С большой радостью хочется вам представить наших новых авторов. Замечательную статью о поклонении Шримати Радхарани написал Акинчана-витта прабху, один из главных редакторов российского ББТ. Статью «Как определить довольно ли Божество?» предоставила матаджи Авадатта, эта статья является частью нового переиздания книги днепропетровских преданных «Арчана», которая скоро выйдет в издательстве «Философская книга». Преданные почти полностью переработали эту книгу и мы настоятельно рекомендуем приобрести ее на осенних фестивалях.

Мы представляем вам так же статью Васуттамы прабху о мерах предосторожности при путешествиях с Божествами. Васуттама прабху служит Божествам в Алма-Ате, его стаж – почти 20 лет. Об арчане он знает, наверное, все – как проводить пуджу, как шить одежды, как проводить праздники, как раскрашивать Божества и многое, многое другое. Очень надеемся, что его сотрудничество с журналом «Брахмотсава» будет продолжаться.

Если до этого мы говорили о статьях авторов с большим опытом в поклонении и проповеди, то рассказ бхактин Анастасии Ильиной о служении в качестве помощника пуджари – ее первый опыт публикации для преданных. Пожалуйста, благословите ее на продолжение творческой деятельности!

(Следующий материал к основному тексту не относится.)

-- ==== Sys2Proof/Laws/State.lean ====
section
/-!
SUPPORT. Sys2Proof/Laws/State.lean: what each update of the state leaves as it was, one lemma for each field, so that no proof
unfolds a record update.
-/
namespace Sys2Proof.Machine

/-! ## Writing a register element changes the two register tables only -/

theorem State.put_other {α : Type} (g : State → α) (hr : ∀ s x, g { s with regs := x } = g s)
    (hl : ∀ s x, g { s with limits := x } = g s) (s : State) (r : FieldRef) (v : Nat) : g (s.put r v) = g s := by
  unfold State.put
  split
  · split
    · exact hl _ _
    · exact hr _ _
  · rfl

@[simp] theorem State.put_aon (s : State) (r : FieldRef) (v : Nat) : (s.put r v).aon = s.aon :=
  State.put_other _ (fun _ _ => rfl) (fun _ _ => rfl) s r v
@[simp] theorem State.put_now (s : State) (r : FieldRef) (v : Nat) : (s.put r v).now = s.now :=
  State.put_other _ (fun _ _ => rfl) (fun _ _ => rfl) s r v
@[simp] theorem State.put_period (s : State) (r : FieldRef) (v : Nat) : (s.put r v).period = s.period :=
  State.put_other _ (fun _ _ => rfl) (fun _ _ => rfl) s r v
@[simp] theorem State.put_frac (s : State) (r : FieldRef) (v : Nat) : (s.put r v).frac = s.frac :=
  State.put_other _ (fun _ _ => rfl) (fun _ _ => rfl) s r v
@[simp] theorem State.put_frozen (s : State) (r : FieldRef) (v : Nat) : (s.put r v).frozen = s.frozen :=
  State.put_other _ (fun _ _ => rfl) (fun _ _ => rfl) s r v
@[simp] theorem State.put_freezeT (s : State) (r : FieldRef) (v : Nat) : (s.put r v).freezeT = s.freezeT :=
  State.put_other _ (fun _ _ => rfl) (fun _ _ => rfl) s r v
@[simp] theorem State.put_frozeAt (s : State) (r : FieldRef) (v : Nat) : (s.put r v).frozeAt = s.frozeAt :=
  State.put_other _ (fun _ _ => rfl) (fun _ _ => rfl) s r v
@[simp] theorem State.put_thaw (s : State) (r : FieldRef) (v : Nat) : (s.put r v).thaw = s.thaw :=
  State.put_other _ (fun _ _ => rfl) (fun _ _ => rfl) s r v
@[simp] theorem State.put_perDue (s : State) (r : FieldRef) (v : Nat) : (s.put r v).perDue = s.perDue :=
  State.put_other _ (fun _ _ => rfl) (fun _ _ => rfl) s r v
@[simp] theorem State.put_winDue (s : State) (r : FieldRef) (v : Nat) : (s.put r v).winDue = s.winDue :=
  State.put_other _ (fun _ _ => rfl) (fun _ _ => rfl) s r v
@[simp] theorem State.put_jobDue (s : State) (r : FieldRef) (v : Nat) : (s.put r v).jobDue = s.jobDue :=
  State.put_other _ (fun _ _ => rfl) (fun _ _ => rfl) s r v
@[simp] theorem State.put_ports (s : State) (r : FieldRef) (v : Nat) : (s.put r v).ports = s.ports :=
  State.put_other _ (fun _ _ => rfl) (fun _ _ => rfl) s r v
@[simp] theorem State.put_msix (s : State) (r : FieldRef) (v : Nat) : (s.put r v).msix = s.msix :=
  State.put_other _ (fun _ _ => rfl) (fun _ _ => rfl) s r v
@[simp] theorem State.put_faultSeq (s : State) (r : FieldRef) (v : Nat) : (s.put r v).faultSeq = s.faultSeq :=
  State.put_other _ (fun _ _ => rfl) (fun _ _ => rfl) s r v
@[simp] theorem State.put_pend (s : State) (r : FieldRef) (v : Nat) : (s.put r v).pend = s.pend :=
  State.put_other _ (fun _ _ => rfl) (fun _ _ => rfl) s r v
@[simp] theorem State.put_inject (s : State) (r : FieldRef) (v : Nat) : (s.put r v).inject = s.inject :=
  State.put_other _ (fun _ _ => rfl) (fun _ _ => rfl) s r v
@[simp] theorem State.put_force (s : State) (r : FieldRef) (v : Nat) : (s.put r v).force = s.force :=
  State.put_other _ (fun _ _ => rfl) (fun _ _ => rfl) s r v
@[simp] theorem State.put_pins (s : State) (r : FieldRef) (v : Nat) : (s.put r v).pins = s.pins :=
  State.put_other _ (fun _ _ => rfl) (fun _ _ => rfl) s r v
@[simp] theorem State.put_floorOn (s : State) (r : FieldRef) (v : Nat) : (s.put r v).floorOn = s.floorOn :=
  State.put_other _ (fun _ _ => rfl) (fun _ _ => rfl) s r v
@[simp] theorem State.put_svcUnder (s : State) (r : FieldRef) (v : Nat) : (s.put r v).svcUnder = s.svcUnder :=
  State.put_other _ (fun _ _ => rfl) (fun _ _ => rfl) s r v
@[simp] theorem State.put_phasesOut (s : State) (r : FieldRef) (v : Nat) : (s.put r v).phasesOut = s.phasesOut :=
  State.put_other _ (fun _ _ => rfl) (fun _ _ => rfl) s r v
@[simp] theorem State.put_dies (s : State) (r : FieldRef) (v : Nat) : (s.put r v).dies = s.dies :=
  State.put_other _ (fun _ _ => rfl) (fun _ _ => rfl) s r v
@[simp] theorem State.put_halls (s : State) (r : FieldRef) (v : Nat) : (s.put r v).halls = s.halls :=
  State.put_other _ (fun _ _ => rfl) (fun _ _ => rfl) s r v
@[simp] theorem State.put_lard (s : State) (r : FieldRef) (v : Nat) : (s.put r v).lard = s.lard :=
  State.put_other _ (fun _ _ => rfl) (fun _ _ => rfl) s r v
@[simp] theorem State.put_parts (s : State) (r : FieldRef) (v : Nat) : (s.put r v).parts = s.parts :=
  State.put_other _ (fun _ _ => rfl) (fun _ _ => rfl) s r v
@[simp] theorem State.put_rings (s : State) (r : FieldRef) (v : Nat) : (s.put r v).rings = s.rings :=
  State.put_other _ (fun _ _ => rfl) (fun _ _ => rfl) s r v
@[simp] theorem State.put_tel (s : State) (r : FieldRef) (v : Nat) : (s.put r v).tel = s.tel :=
  State.put_other _ (fun _ _ => rfl) (fun _ _ => rfl) s r v
@[simp] theorem State.put_telDecim (s : State) (r : FieldRef) (v : Nat) : (s.put r v).telDecim = s.telDecim :=
  State.put_other _ (fun _ _ => rfl) (fun _ _ => rfl) s r v
@[simp] theorem State.put_acct (s : State) (r : FieldRef) (v : Nat) : (s.put r v).acct = s.acct :=
  State.put_other _ (fun _ _ => rfl) (fun _ _ => rfl) s r v
@[simp] theorem State.put_gopen (s : State) (r : FieldRef) (v : Nat) : (s.put r v).gopen = s.gopen :=
  State.put_other _ (fun _ _ => rfl) (fun _ _ => rfl) s r v
@[simp] theorem State.put_mbBad (s : State) (r : FieldRef) (v : Nat) : (s.put r v).mbBad = s.mbBad :=
  State.put_other _ (fun _ _ => rfl) (fun _ _ => rfl) s r v
@[simp] theorem State.put_fwInt (s : State) (r : FieldRef) (v : Nat) : (s.put r v).fwInt = s.fwInt :=
  State.put_other _ (fun _ _ => rfl) (fun _ _ => rfl) s r v
@[simp] theorem State.put_dma (s : State) (r : FieldRef) (v : Nat) : (s.put r v).dma = s.dma :=
  State.put_other _ (fun _ _ => rfl) (fun _ _ => rfl) s r v
@[simp] theorem State.put_msixOut (s : State) (r : FieldRef) (v : Nat) : (s.put r v).msixOut = s.msixOut :=
  State.put_other _ (fun _ _ => rfl) (fun _ _ => rfl) s r v
@[simp] theorem State.put_attic (s : State) (r : FieldRef) (v : Nat) : (s.put r v).attic = s.attic :=
  State.put_other _ (fun _ _ => rfl) (fun _ _ => rfl) s r v
@[simp] theorem State.put_tring (s : State) (r : FieldRef) (v : Nat) : (s.put r v).tring = s.tring :=
  State.put_other _ (fun _ _ => rfl) (fun _ _ => rfl) s r v
@[simp] theorem State.put_change (s : State) (r : FieldRef) (v : Nat) : (s.put r v).change = s.change :=
  State.put_other _ (fun _ _ => rfl) (fun _ _ => rfl) s r v
@[simp] theorem State.put_changes (s : State) (r : FieldRef) (v : Nat) : (s.put r v).changes = s.changes :=
  State.put_other _ (fun _ _ => rfl) (fun _ _ => rfl) s r v
@[simp] theorem State.put_changeGen (s : State) (r : FieldRef) (v : Nat) : (s.put r v).changeGen = s.changeGen :=
  State.put_other _ (fun _ _ => rfl) (fun _ _ => rfl) s r v
@[simp] theorem State.put_lim (s : State) (r : FieldRef) (v : Nat) : (s.put r v).lim = s.lim :=
  State.put_other _ (fun _ _ => rfl) (fun _ _ => rfl) s r v
@[simp] theorem State.put_missed (s : State) (r : FieldRef) (v : Nat) : (s.put r v).missed = s.missed :=
  State.put_other _ (fun _ _ => rfl) (fun _ _ => rfl) s r v
@[simp] theorem State.put_beacons (s : State) (r : FieldRef) (v : Nat) : (s.put r v).beacons = s.beacons :=
  State.put_other _ (fun _ _ => rfl) (fun _ _ => rfl) s r v
@[simp] theorem State.put_free (s : State) (r : FieldRef) (v : Nat) : (s.put r v).free = s.free :=
  State.put_other _ (fun _ _ => rfl) (fun _ _ => rfl) s r v
@[simp] theorem State.put_i3c (s : State) (r : FieldRef) (v : Nat) : (s.put r v).i3c = s.i3c :=
  State.put_other _ (fun _ _ => rfl) (fun _ _ => rfl) s r v
@[simp] theorem State.put_ctrl (s : State) (r : FieldRef) (v : Nat) : (s.put r v).ctrl = s.ctrl :=
  State.put_other _ (fun _ _ => rfl) (fun _ _ => rfl) s r v
@[simp] theorem State.put_rails (s : State) (r : FieldRef) (v : Nat) : (s.put r v).rails = s.rails :=
  State.put_other _ (fun _ _ => rfl) (fun _ _ => rfl) s r v
@[simp] theorem State.put_clock (s : State) (r : FieldRef) (v : Nat) : (s.put r v).clock = s.clock :=
  State.put_other _ (fun _ _ => rfl) (fun _ _ => rfl) s r v
@[simp] theorem State.put_hearth (s : State) (r : FieldRef) (v : Nat) : (s.put r v).hearth = s.hearth :=
  State.put_other _ (fun _ _ => rfl) (fun _ _ => rfl) s r v
@[simp] theorem State.put_chain (s : State) (r : FieldRef) (v : Nat) : (s.put r v).chain = s.chain :=
  State.put_other _ (fun _ _ => rfl) (fun _ _ => rfl) s r v
@[simp] theorem State.put_age (s : State) (r : FieldRef) (v : Nat) : (s.put r v).age = s.age :=
  State.put_other _ (fun _ _ => rfl) (fun _ _ => rfl) s r v
@[simp] theorem State.put_flash (s : State) (r : FieldRef) (v : Nat) : (s.put r v).flash = s.flash :=
  State.put_other _ (fun _ _ => rfl) (fun _ _ => rfl) s r v
@[simp] theorem State.put_upd (s : State) (r : FieldRef) (v : Nat) : (s.put r v).upd = s.upd :=
  State.put_other _ (fun _ _ => rfl) (fun _ _ => rfl) s r v
@[simp] theorem State.put_start (s : State) (r : FieldRef) (v : Nat) : (s.put r v).start = s.start :=
  State.put_other _ (fun _ _ => rfl) (fun _ _ => rfl) s r v
@[simp] theorem State.put_pending (s : State) (r : FieldRef) (v : Nat) : (s.put r v).pending = s.pending :=
  State.put_other _ (fun _ _ => rfl) (fun _ _ => rfl) s r v
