-- ==== Sys2Proof/Laws/Exec.lean ====
section
/-!
SUPPORT. Sys2Proof/Laws/Exec.lean: every command but POWER_ON and AON_REMOVED runs under the guard, and which of them may lower lower-only
fields.
-/
namespace Sys2Proof.Machine

/-- The commands through which lower-only fields may be lowered (R7, R8, R333, R376). -/
def mayLower : Instr → Bool
  | .registerWrite _ _ _ _ _ | .upperHalfWrite _ _ _ | .i3cPrivateWrite _ | .policyApply _ => true
  | _ => false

Это лишь небольшая презентация материалов нового выпуска журнала «Брахмотсава». Очень надеемся, что они будут полезны всем преданным и доставят удовольствие Их Светлостям Шри Шри Даял-Нитай Шачисуте! Москвичи смогут приобрести журнал на празднике 29-30 июня и далее в магазине "Ганга" на территории храма, иногородние преданные смогут обращаться в издательство "Философская книга" http://www.philbook.org/ или к Махабхарате дасу (89037164718) (пишите в личку или на mahabharata108@mail.ru)

----------


## Vishnu-bhakta

А сколько уже на данный момент вышло выпусков этого замечательного журнала? И где можно приобрести/заказать недостающие номера?

----------


## Махабхарата дас

На данный момент вышло уже четыре номера. К сожалению тиражи предыдущих выпусков уже разошлись. Но этим летом ожидается выход нового журнала. Так что следите за новостями.

----------


## Махабхарата дас

Дорогие вайшнавы, вышел новый журнал "Брахмотсава". 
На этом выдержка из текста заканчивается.